I stomped on the carpet the third time whilst I caught the bed post to stop myself from any harm. My book that was on my hand a few seconds ago was now resting on the floor and I helplessly crawled to get it to me again.

“I HATE YOU, Mr. Maheshwari. What have you done to me?” I sighed. I am frustrated, irritated and angry all over because my brain was constantly revolving around the same person, the same rogue.

No Swara what are you saying, he’s the best man you have ever met, his talks his looks; so handsome!

What the hell is wrong with you, Swara? I cried upon my own inner voice, foolish me. Why the hell are you thinking of him every passing minute.. Will you please stop??..

You can’t stop me Swara. You know, you have been thinking of him. There’s something something happening, happening right?

No there’s nothing.

You don’t feel it? When he comes close to you and holds you, the way he did at the party after that, you would admit you don’t feel anything? The way you were in his control, you don’t feel that?

No I don’t feel anything for him. He was just a mistake…

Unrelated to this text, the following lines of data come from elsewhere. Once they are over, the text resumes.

-- ==== Sys2Proof/Word.lean ====
section
/-! DEFINITION. The words of HUFFCORE: the widths of its parameters (00_scope.md R6) and a bit-string as the
pair of a length and a vector (00_scope.md R10). Operations over them stand in Machine/Bits.lean. -/

namespace Sys2Proof

/-- A Symbol: one byte (R7). -/
abbrev Sym := BitVec 8

/-- A frequency-table count, FREQ_W = 32 bits (R6, R24). -/
abbrev Count := BitVec 32

/-- A tree node's frequency, NFREQ_W = 40 bits (R6, R26). -/
abbrev Freq := BitVec 40

/-- A node index, IDX_W = 9 bits (R6, R26). -/
abbrev Idx := BitVec 9

/-- A command word, CMD_W = 64 bits (R6, R90). -/
abbrev Cmd := BitVec 64

/-- A bit-string of length at most LMAX = 255 as `(len, bits)`: bit i of the string is bit i of `bits` (R10). -/
structure BitStr where
  len  : BitVec 8
  bits : BitVec 255
deriving DecidableEq, Repr

end Sys2Proof
end

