-- ==== Sys2Proof/Laws/Effect.lean ====
section
/-! SUPPORT. Everything a command can do to the state, said once: a proof about every command takes cases here and does not
unfold a meaning. -/

namespace Sys2Proof.Machine

/-- What a command that answers a next state has written before its response. -/
inductive Effect (s : State) : Instr → State → Prop
  /-- nothing: a read, a refused word, a test that passes -/
  | same (i : Instr) : Effect s i s
  /-- fault entry (60_exceptions.md R222) -/
  | fault (i : Instr) (e : CmdError) : s.PH = .run → Effect s i
      { s with PH := .fault, ERRCODE := errorCode e, ERRCMD := encode i, ERRINFO := errorInfo e }
  | srst : Effect s .srst (softReset s)
  | eclr : Effect s .eclr (clearFault s)
  | fclr : s.PH = .run → Effect s .fclr { s with FT := [] }
  | fset (x : Sym) (count : Count) : s.PH = .run → Effect s (.fset x count) (s.setFt x count)
  | finc (x : Sym) : s.PH = .run → Effect s (.finc x) (s.setFt x (s.ft x + 1))
  | build : s.PH = .run → 1 ≤ s.K → Effect s .build (installTree s (builtNodes s))
  | derive (out : List CodeRecord) : s.PH = .run → s.TV = true → treeRecords s = some out →
      Effect s .derive (installCodes s out)
  | enc (x : Sym) : s.PH = .run → (s.ct x).valid = true →
      Effect s (.enc x) ((s.ct x).code.toList.foldl pkAppend s)
  | eflush_beat : s.PH = .run → 0 < s.PK.cnt.toNat →
      Effect s .eflush { s.emitEO s.PK.buf (s.PK.cnt.setWidth 6) with PK := emptyPacker }
  | eflush_none : s.PH = .run → s.PK.cnt.toNat = 0 → Effect s .eflush { s with PK := emptyPacker }
  | dbits (n : BitVec 8) (imm : BitVec 32) : s.PH = .run → 1 ≤ n.toNat → n.toNat ≤ 32 →
      Effect s (.dbits n imm) (decBits s 0 (bitsOf imm n.toNat)).1
  | drst : s.PH = .run → Effect s .drst { s with ACC := emptyAcc }
  | cwclr : s.PH = .run → Effect s .cwclr { s with CW := emptyStr }
  | cwapp (n : BitVec 8) (imm : BitVec 32) : s.PH = .run → s.CW.len.toNat + n.toNat ≤ 255 →
      Effect s (.cwapp n imm) { s with CW := s.CW.append (bitsOf imm n.toNat) }
  | cclr : s.PH = .run → Effect s .cclr s.clearCt
  | cld (x : Sym) : s.PH = .run → s.CW.len ≠ 0 → Effect s (.cld x) (s.setCt x { valid := true, code := s.CW })
  | crd_valid (x : Sym) : s.PH = .run → (s.ct x).valid = true → Effect s (.crd x) { s with CW := (s.ct x).code }
  | crd_empty (x : Sym) : s.PH = .run → Effect s (.crd x) { s with CW := emptyStr }
  | iclr : s.PH = .run → Effect s .iclr { s with ICT := [] }
  | ild (x : Sym) : s.PH = .run → s.CW.len ≠ 0 → s.ict s.CW = none → s.ICTN ≠ 256 →
      Effect s (.ild x) (s.insertIct s.CW x)

theorem errorCode_le (e : CmdError) : (errorCode e).toNat ≤ 8 ∧ errorCode e ≠ 0 := by
  cases e <;> simp [errorCode]

/-- A command that answers a next state has one of the effects, and then gives one legal response (R93). -/
theorem exec_effect {i : Instr} {s t : State} (h : exec i s = .next t) :
    ∃ u e d, Effect s i u ∧ t = u.answer e d ∧ ((e : BitVec 4).toNat ≤ 8 ∨ e = 15) ∧ (e ≠ 0 → d = 0) := by
  have fin : ∀ {u : State} {e : BitVec 4} {d : BitVec 64}, (e = 0 ∨ e = 15 ∧ d = 0) → Effect s i u →
      t = u.answer e d → ∃ u e d, Effect s i u ∧ t = u.answer e d ∧ ((e : BitVec 4).toNat ≤ 8 ∨ e = 15) ∧
        (e ≠ 0 → d = 0) := by
    intro u e d he hu ht
    refine ⟨u, e, d, hu, ht, ?_, ?_⟩
    · rcases he with rfl | ⟨rfl, -⟩
      · exact .inl (by simp)
      · exact .inr rfl
    · rcases he with rfl | ⟨-, rfl⟩
      · exact fun h => absurd rfl h
      · exact fun _ => rfl
  have flt : ∀ e, s.PH = .run → t = faultEntry (encode i) e s →
      ∃ u e d, Effect s i u ∧ t = u.answer e d ∧ ((e : BitVec 4).toNat ≤ 8 ∨ e = 15) ∧ (e ≠ 0 → d = 0) := by
    intro e hr ht
    exact ⟨_, errorCode e, 0, .fault i e hr, ht, .inl (errorCode_le e).1, fun _ => rfl⟩
  cases hp : s.PH with
  | fault =>
    by_cases hx : executesInFault i = true
    · cases i <;> simp only [executesInFault, Bool.false_eq_true] at hx
      case nop => rw [exec_nop] at h; exact fin (.inl rfl) (.same _) (Host.Outcome.next.inj h).symm
      case srst => rw [exec_srst] at h; exact fin (.inl rfl) .srst (Host.Outcome.next.inj h).symm
      case eclr => rw [exec_eclr] at h; exact fin (.inl rfl) .eclr (Host.Outcome.next.inj h).symm
      case csrr n =>
        cases hc : csr s n with
        | none =>
          have := (csr_eq_none_iff s n).1 hc
          simp at hx
          omega
        | some v => rw [exec_csrr hc] at h; exact fin (.inl rfl) (.same _) (Host.Outcome.next.inj h).symm
    · rw [exec_refused hp (by simpa using hx)] at h
      exact fin (.inr ⟨rfl, rfl⟩) (.same _) (Host.Outcome.next.inj h).symm
  | run =>
    have nx : ∀ {u : State}, Host.Outcome.next u = (Host.Outcome.next t : Result) → t = u :=
      fun h => (Host.Outcome.next.inj h).symm
    cases i
    case nop => rw [exec_nop] at h; exact fin (.inl rfl) (.same _) (nx h)
    case srst => rw [exec_srst] at h; exact fin (.inl rfl) .srst (nx h)
    case eclr => rw [exec_eclr] at h; exact fin (.inl rfl) .eclr (nx h)
    case csrr n =>
      cases hc : csr s n with
      | none => rw [exec_csrr_unassigned hp ((csr_eq_none_iff s n).1 hc)] at h; exact flt _ hp (nx h)
      | some v => rw [exec_csrr hc] at h; exact fin (.inl rfl) (.same _) (nx h)
    case fclr => rw [exec_fclr hp] at h; exact fin (.inl rfl) (.fclr hp) (nx h)
    case fset x count => rw [exec_fset hp] at h; exact fin (.inl rfl) (.fset x count hp) (nx h)
    case finc x =>
      rw [exec_finc hp] at h
      split at h
      · exact flt _ hp (nx h)
      · exact fin (.inl rfl) (.finc x hp) (nx h)
    case frd => rw [exec_frd hp] at h; exact fin (.inl rfl) (.same _) (nx h)
    case build =>
      rw [exec_build hp] at h
      split at h
      · exact flt _ hp (nx h)
      · exact fin (.inl rfl) (.build hp (by omega)) (nx h)
    case nrd n =>
      rw [exec_nrd hp] at h
      split at h
      · exact flt _ hp (nx h)
      · split at h
        · exact flt _ hp (nx h)
        · exact fin (.inl rfl) (.same _) (nx h)
    case derive =>
      by_cases ht : s.TV = false
      · rw [exec_derive_no_tree hp ht] at h; exact flt _ hp (nx h)
      · have ht : s.TV = true := by simpa using ht
        cases ho : treeRecords s with
        | none => rw [exec_derive_undefined hp ht ho] at h; cases h
        | some out => rw [exec_derive hp ht ho] at h; exact fin (.inl rfl) (.derive out hp ht ho) (nx h)
    case enc x =>
      rw [exec_enc hp] at h
      split at h
      · exact flt _ hp (nx h)
      · exact fin (.inl rfl) (.enc x hp (by simp_all)) (nx h)
    case eflush =>
      rw [exec_eflush hp] at h
      split at h
      · exact fin (.inl rfl) (.eflush_beat hp (by assumption)) (nx h)
      · exact fin (.inl rfl) (.eflush_none hp (by omega)) (nx h)
    case dbits n imm =>
      rw [exec_dbits hp] at h
      split at h
      · exact flt _ hp (nx h)
      · rename_i hn
        have hn := (legalBitCount_iff n).1 (by simpa using hn)
        exact fin (.inl rfl) (.dbits n imm hp hn.1 hn.2) (nx h)
    case dend =>
      rw [exec_dend hp] at h
      split at h
      · exact flt _ hp (nx h)
      · exact fin (.inl rfl) (.same _) (nx h)
    case drst => rw [exec_drst hp] at h; exact fin (.inl rfl) (.drst hp) (nx h)
    case cwclr => rw [exec_cwclr hp] at h; exact fin (.inl rfl) (.cwclr hp) (nx h)
    case cwapp n imm =>
      rw [exec_cwapp hp] at h
      split at h
      · exact flt _ hp (nx h)
      · split at h
        · exact flt _ hp (nx h)
        · exact fin (.inl rfl) (.cwapp n imm hp (by simp_all [Config.lmax])) (nx h)
    case cwrd =>
      rw [exec_cwrd hp] at h
      split at h
      · exact flt _ hp (nx h)
      · exact fin (.inl rfl) (.same _) (nx h)
    case cclr => rw [exec_cclr hp] at h; exact fin (.inl rfl) (.cclr hp) (nx h)
    case cld x =>
      rw [exec_cld hp] at h
      split at h
      · exact flt _ hp (nx h)
      · exact fin (.inl rfl) (.cld x hp (by assumption)) (nx h)
    case crd x =>
      rw [exec_crd hp] at h
      split at h
      · exact fin (.inl rfl) (.crd_valid x hp (by assumption)) (nx h)
      · exact fin (.inl rfl) (.crd_empty x hp) (nx h)
    case iclr => rw [exec_iclr hp] at h; exact fin (.inl rfl) (.iclr hp) (nx h)
    case ild x =>
      by_cases hc : s.CW.len = 0
      · rw [exec_ild_empty hp x hc] at h; exact flt _ hp (nx h)
      · cases hy : s.ict s.CW with
        | some y =>
          rw [exec_ild_held hp x y hc hy] at h
          split at h
          · exact fin (.inl rfl) (.same _) (nx h)
          · exact flt _ hp (nx h)
        | none =>
          rw [exec_ild_new hp x hc hy] at h
          split at h
          · exact flt _ hp (nx h)
          · exact fin (.inl rfl) (.ild x hp hc hy (by assumption)) (nx h)
    case ilk =>
      by_cases hm : s.CW.len = 0 ∨ s.ict s.CW = none
      · rw [exec_ilk_miss hp hm] at h; exact fin (.inl rfl) (.same _) (nx h)
      · simp only [not_or] at hm
        cases hx : s.ict s.CW with
        | none => exact absurd hx hm.2
        | some x => rw [exec_ilk_hit hp x hm.1 hx] at h; exact fin (.inl rfl) (.same _) (nx h)

end Sys2Proof.Machine
end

Mistake? Is it? Then why are you thinking of him so much? Correct it! Mistakes are not repeated nor recalled they are corrected. Why are you still sticking onto the same thing? Why don’t you forget what happened that night? Why is he still haunting you? Why do you want him to contact you even after what happened that night? It’s been more than a month to the incident.

I am not thinking anything like that..! I am too busy to think of him or expect him to call me.

Is it? Then why in every passing minute you check your phone? Why do you keep that stupid device close to you every time whether you are bathing, sleeping, eating or doing every sort of work.

I don’t. I retort to myself, only I know how much I am lying to myself.

So you don’t dream of him being with you. You don’t curse yourself for that minute of your life after what you did to him? You don’t feel for him? You don’t lov…

“Stop it!!” I actually screamed so loud that I prayed silently that no one could hear me.

I leaned to my bed and sighed in frustration. I hated this man so much. The very night I did that with him was not against my wish nor in a drunk state as beer doesn’t make a person lose his sense, the person still has his sensibility to gather up what had happened. I closed my eyes shut as my mind dreamt of him. He was so sweet even after so much of harsh words and rude behavior of mine. He had just handed me his hospital address and his phone number so that I would meet him up whenever needed.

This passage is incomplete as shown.